Chocolate banana overnight oats

**Make the night before to save time in the morning

Serves 1

  • 1/3 cup old fashioned oats
  • 1 tablespoons chia seeds
  • 1 tablespoon hemp hearts
  • ¾ cup unsweetened almond milk
  • 1 teaspoon unsweetened cocoa powder
  • 1 teaspoon maple syrup (optional)
  • 1 tablespoon almond butter
  • ½ banana, sliced

Method:

Mix the oats, chia seeds, hemp hearts, almond milk, and cocoa powder together until well combined.  Place in a sealed or covered container and place in refrigerator overnight.  In the morning, stir in the maple syrup and nut butter and top with banana.  Serve cold and enjoy!

Morning snack (optional)

  • ½ cup grapes

Lunch

Dijon mustard tuna salad

Serves 1

  • 1 can water-packed tuna, drained
  • ½ tablespoon mayonnaise
  • 2 cups romaine lettuce
  • 1 cup cucumbers, tomatoes, and peppers, diced
  • 1 tablespoon extra virgin olive oil
  • ½ tablespoon Dijon mustard
  • ½ lemon, squeezed
  • sea salt and pepper to taste

Method:

Add drained tuna into small bowl and mix with mayonnaise. Add into serving bowl with chopped lettuce and cut vegetables. In a separate small bowl, add olive oil, Dijon mustard, fresh lemon juice, and salt and pepper and whisk together. Drizzle onto salad and mix all together. Enjoy!
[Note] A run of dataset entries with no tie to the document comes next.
/-- Every command ends settled. -/
theorem exec_settled (c : Instr) {s : State} (hs : s.settled) : nextHas State.settled (exec c s) := by
  have hdue : s.due = Due.nothing := hs
  cases c with
  | powerOnReset => rfl
  | linkReset p => dsimp only [exec, execLinkReset]; rw [nextHas_next]; split <;> [exact hs; rfl]
  | linkResetRelease p => exact hs
  | putCommands p records => dsimp only [exec, execPutCommands]; split <;> exact hs
  | takeNotices p n => dsimp only [exec, execTakeNotices]; split <;> exact hs
  | bulkWrite p bytes => dsimp only [exec, execBulkWrite]; split <;> simp [State.settled, hdue]
  | bulkRead p n => dsimp only [exec, execBulkRead]; (repeat' split) <;> simp [State.settled, hdue]
  | linkStatus p => exact hs
  | unknownTransaction p => exact hs
  | replyReturn p => dsimp only [exec, execReplyReturn]; (repeat' split) <;> exact hs
  | badCommand p => dsimp only [exec, execBadCommand]; (repeat' split) <;> exact hs
  | setAttention p =>
    have taken := State.takeCommand_settled hs p 49 (setAttention p)
    dsimp only [exec, execSetAttention]
    split <;> exact taken
  | attentionHoldExpiry p => exact hs
  | imageStagingWrite p count => dsimp only [exec, execImageStagingWrite]; (repeat' split) <;> simp [State.settled, hdue]
  | artworkStagingWrite p count => dsimp only [exec, execArtworkStagingWrite]; (repeat' split) <;> simp [State.settled, hdue]
  | ident n buffer burnsL burnsM => dsimp only [exec, execIdent]; (repeat' split) <;> simp [State.settled, hdue]
  | trayState n pos => rfl
  | media n report => dsimp only [exec, execMedia]; (repeat' split) <;> simp [State.settled, hdue]
  | credit n freed committed => dsimp only [exec, execCredit]; (repeat' split) <;> simp [State.settled, hdue]
  | bufferEmpty n => dsimp only [exec, execBufferEmpty]; split <;> simp [State.settled, hdue]
  | writeRecovered n => dsimp only [exec, execWriteRecovered]; split <;> simp [State.settled, hdue]
  | writeError n => dsimp only [exec, execWriteError]; split <;> simp [State.settled, hdue]
  | finalizeDone n => dsimp only [exec, execFinalizeDone]; (repeat' split) <;> simp [State.settled, hdue]
  | readData n index data => dsimp only [exec, execReadData]; (repeat' split) <;> simp [State.settled, hdue]
  | readFail n index => dsimp only [exec, execReadFail]; (repeat' split) <;> simp [State.settled, hdue]
  | error n code => rfl
  | driveMalformedMessage n => rfl
  | laneTimerExpiry n => dsimp only [exec, execLaneTimerExpiry]; (repeat' split) <;> simp [State.settled, hdue]
  | transferCompletion => dsimp only [exec, execTransferCompletion]; (repeat' split) <;> simp [State.settled, hdue]
  | armStepDone => dsimp only [exec, execArmStepDone]; split <;> simp [State.settled, hdue]
  | armDriverFault => dsimp only [exec, execArmDriverFault]; split <;> simp [State.settled, hdue]
  | armStepTimeout => dsimp only [exec, execArmStepTimeout]; split <;> simp [State.settled, hdue]
  | sensorScan readings order =>
    have hcounted : (State.countReadings readings allSensors (s.setScans (min 3 (s.scans + 1)))).settled :=
      State.settled_of_due (State.countReadings_due _ _ _) hs
    have hevents := State.changeEvents_settled (decide (s.scans < 3)) readings (s.changedSensors readings order) hcounted
    dsimp only [exec, execSensorScan]
    rw [nextHas_next]
    split
    · exact State.settled_of_due (State.deriveKey_due _) hevents
    · exact hevents
  | trayDone disc => dsimp only [exec, execTrayDone]; split <;> simp [State.settled, hdue]
  | bandDone band => dsimp only [exec, execBandDone]; (repeat' split) <;> simp [State.settled, hdue]
  | temp reading => dsimp only [exec, execTemp]; (repeat' split) <;> simp [State.settled, hdue]
  | printerError code => dsimp only [exec, execPrinterError, State.printerErrorTaken]; rw [nextHas_next]; split <;> simp [State.settled, hdue]
  | printerMalformedReport =>
    dsimp only [exec, execPrinterMalformedReport, State.printerErrorTaken]; rw [nextHas_next]; split <;> simp [State.settled, hdue]
  | printerTimeout => dsimp only [exec, execPrinterTimeout]; split <;> simp [State.settled, hdue]
  | bandWaitExpiry => dsimp only [exec, execBandWaitExpiry]; split <;> simp [State.settled, hdue]
  | _ p => exact State.takeCommand_settled hs _ _ _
Afternoon snack (required)

  • 1 hard-boiled egg with sea salt

Dinner

Lightened turkey Parmesan

Serves 1

  • ¼ cup spelt breadcrumbs
  • 5 oz turkey breast, cut in half
  • ½ cup marinara sauce
  • 1 tablespoon parmesan cheese, shredded
  • 1 cup broccoli florets
  • ½ tablespoon extra virgin olive oil
  • Sea salt, to taste

Method:

Preheat oven to 350 F. Put breadcrumbs onto large plate and coat both sides of each piece of chicken. Add chicken onto lined baking sheet and top with marinara sauce and cheese. On a separate smaller pan, add broccoli and coat with olive oil. Sprinkle with sea salt. Put chicken and broccoli into oven and cook for 20-30 minutes, until chicken is no longer pink and cooked through and broccoli is crispy.

 

Day 5 – Friday

Breakfast

Spinach and feta egg white wrap

Serves 1

  • 4 egg whites
  • 1 teaspoon butter
  • ½ cup baby spinach
  • 1 whole wheat, high fiber wrap
  • 1 tablespoon feta

Method:

Cook egg whites in pan with butter. Once they are cooked halfway through, add spinach to the pan and cook until eggs are finished. Add onto wrap and sprinkle with feta cheese. Wrap and enjoy!

Morning snack (optional)

1 orange + 2 tablespoons of sunflower seeds

Lunch

Full of beans minestrone soup

  • 1 cup of soup (see recipe at end of meal plan)
  • Vegetable sticks on the side (cucumber, peppers, celery)

Afternoon snack (required)

  • ½ cup raspberries + 6 walnuts

Dinner

Serves 1

Easy peasy tofu stir-fry

  • 1 teaspoon oil
  • 5 oz. firm tofu, cubed
  • ½ cup of your favourite vegetables (snow peas, peppers, sprouts, carrots)
  • 1 tablespoon teriyaki sauce, low sodium

Method:

In a small skillet, heat oil and add tofu. Add cut up vegetables and stir fry until everything is cooked through. Add teriyaki sauce about 1 minute before removing from skillet.

 

Day 6 – Saturday

Breakfast

Serves 1

3-ingredient banana pancake

  • ½ ripe banana
  • 2 tablespoons spelt flour
  • 1 large egg, lightly beaten

Method:

Mash banana with a fork until smooth. Add flour and egg and stir well. Heat a large nonstick pan over medium heat. Spoon batter onto pan, making 3 pancakes with the mixture. Cook 2 minutes or until tops are covered with bubbles and edges look cooked. Carefully turn pancakes over and cook another 1-2 minutes.

Morning snack (optional)

Second half of the banana

Lunch

Lox and low fat cream cheese wrap with avocado

Serves 1

  • 1 whole wheat wrap
  • 5 oz. lox
  • 1 tablespoon light cream cheese
  • ¼ avocado
  • 4 slices of cucumber

Method:

Lay wrap flat and top with lox, cream cheese, avocado slices and cucumber. Wrap up and enjoy!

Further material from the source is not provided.